Tuesday, July 24, 2012

Rum Review: Ron Matusalem 15 vs. 18

Ron Matusalem is a brand that traces its history back to 1872 when the distillery was first established in Santiago de Cuba. Fast forward about fifty years and the company was doing great business as American tourists flocked to Cuba in an effort to escape Prohibition. However, things took a turn for a worse when Fidel Castro seized power on the island, which led to the family fleeing to the Dominican Republic. A new distillery was set up that sought to replicate the rum previously made in Cuba (the labels all declare that it is made with the "original formula of Cuba") and has been operating ever since.

Right now I'm going to review two of their older bottlings, the 15 year old and 18 year old Gran Reservas. One of Matusalem's claims to quality is that these rums are aged using a solera system. That means that a layered system of barrels periodically has aged spirit withdrawn from the bottom layer, then each layer is topped up with slightly younger rum, with new make getting added to the top layer. With a number of levels in action, this means that there is a significant amount of blending going on as the spirit ages and a small portion of the rum in the final level is very, very old. As with all age statements on bottles in America, the number must show the age of the youngest spirit in the blend. How much of a difference this really makes has been hotly debated, but in theory it should help to add complexity to the final spirit.

Ron Matusalem 15

Nose: rich vanilla, marshmallow, light molasses and tropical fruits, nutty (walnuts?), oak, more alcohol than expected

Taste: recapitulates the nose - sugarcane sweetness and vanilla up front, a solid blast of pepper follows quickly, oak and molasses come in near the back

Finish: bittersweet molasses, wood, some chili

Matusalem 15 is a duel between the sweeter flavors of sugarcane and vanilla against the sharper notes of chili pepper and oak, with rich molasses forming a bridge between the two. While I can wish that it had just a bit more oomph from a 43-46% bottling strength, it mostly manages to hold its own at 40%. Sadly it does tend to fall apart with only a little water, so just leave it neat.

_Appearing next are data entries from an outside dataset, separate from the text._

-- ==== Sys2Proof/Tests/Slice0.lean ====
section
/-! SUPPORT. Tests: the well-formedness check, decoding of words written out from 30_encoding.md R58, one step or one host
operation with the result that 95_test_vectors.md gives, and a witness for every statement with hypotheses. -/

namespace Sys2Proof.Tests

open Sys2Proof Sys2Proof.Machine

/-- The outcome is a next state with the given property. -/
def nextHolds (o : Result) (p : State → Bool) : Bool :=
  match o with
  | .next t => p t
  | .fault _ => false
  | .refused _ => false

/-- The outcome is the given fault. -/
def faultIs (o : Result) (c : Fault) : Bool :=
  match o with
  | .next _ => false
  | .fault d => d == c
  | .refused _ => false

/-- The state after reset with registers set. -/
def start (regs : List (RegIdx × Byte)) : State := regs.foldl (fun s p => s.setV p.1 p.2) State.reset

/-- One step of the word `w` placed at pc. -/
def stepOf (w : Nat) (s : State) : Result := Sys2Proof.Machine.step (s.withFetchWord 16 w)

/-- A key pressed. -/
def press (k : Nat) (s : State) : State := (transact (.setKey k true) s).1

/-! ## Well-formedness -/

theorem test_sys_of_cls_word_is_ill_formed : (Instr.sys 0x1E0#12).wellFormed = false := by decide

theorem test_sys_of_ret_word_is_ill_formed : (Instr.sys 0x0EE#12).wellFormed = false := by decide

theorem test_sys_is_well_formed : (Instr.sys 0x123#12).wellFormed = true := by decide

/-! ## Decoding: one word for every row of R58 -/

theorem test_decode_flow :
    decode 0x00EE#16 = .ok .ret ∧ decode 0x05EE#16 = .ok .ret ∧ decode 0x0123#16 = .ok (.sys 0x123#12) ∧
    decode 0x1234#16 = .ok (.jp 0x234#12) ∧ decode 0x2300#16 = .ok (.call 0x300#12) ∧
    decode 0x3310#16 = .ok (.seImm 3 0x10#8) ∧ decode 0x4310#16 = .ok (.sneImm 3 0x10#8) ∧
    decode 0x5127#16 = .ok (.seReg 1 2) ∧ decode 0x9120#16 = .ok (.sneReg 1 2) ∧
    decode 0xB300#16 = .ok (.jpV0 0x300#12) := by decide

theorem test_decode_alu :
    decode 0x6A05#16 = .ok (.ldImm 10 0x05#8) ∧ decode 0x7A10#16 = .ok (.addImm 10 0x10#8) ∧
    decode 0x8120#16 = .ok (.ldReg 1 2) ∧ decode 0x8121#16 = .ok (.orReg 1 2) ∧ decode 0x8122#16 = .ok (.andReg 1 2) ∧
    decode 0x8123#16 = .ok (.xorReg 1 2) ∧ decode 0x8124#16 = .ok (.addReg 1 2) ∧ decode 0x8125#16 = .ok (.sub 1 2) ∧
    decode 0x81F6#16 = .ok (.shr 1) ∧ decode 0x8127#16 = .ok (.subn 1 2) ∧ decode 0x810E#16 = .ok (.shl 1) ∧
    decode 0xC30F#16 = .ok (.rnd 3 0x0F#8) := by decide

theorem test_decode_index :
    decode 0xA2F0#16 = .ok (.ldI 0x2F0#12) ∧ decode 0xF21E#16 = .ok (.addI 2) ∧ decode 0xF421#16 = .ok (.ldF 4) ∧
    decode 0xF533#16 = .ok (.ldB 5) ∧ decode 0xF255#16 = .ok (.stRegs 2) ∧ decode 0xF265#16 = .ok (.ldRegs 2) := by decide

Matusalem wanted a fine, relatively smooth sipping rum and between the solera system and the skill of their blenders, we're getting a pretty tasty dram. And for as little as $20, it's a superb value. It also does extremely well in the aged Puerto Rican rum role for tiki drinks, delivering an exceptional smooth and rich experience. To see what I mean, try it with El Dorado 12 and Appleton Estate Extra in a Navy Grog. The results are decadently delicious.

Ron Matusalem 18

Nose: a healthy dose of rummy vanilla, slight undercurrent of oak, bourbon barrel notes

Taste: sweet, but not overly sweet, opening, with sugarcane carrying across the palate, more molasses, a bit of pepper and dark fruits come out at the back

Finish: molasses, pepper

While I only got to try this one at a bar and initially thought I might be missing something, reading over the official tasting notes makes me think that this is exactly what they were shooting for. It's an extremely smooth, sweet vanilla-focused spirit. That they managed this without it becoming over-oaked is quite a feat in a tropical country. However, I'll admit to being a little disappointed as I expected more complexity from a well-aged rum. Some more chili heat would have provided a nice balance, but it was only a hint, rather than a strong element. I have to wonder if a little less dilution might help, but given what it sounds like they were trying to create, more burn could be counterproductive, so we're going to get it at 40%.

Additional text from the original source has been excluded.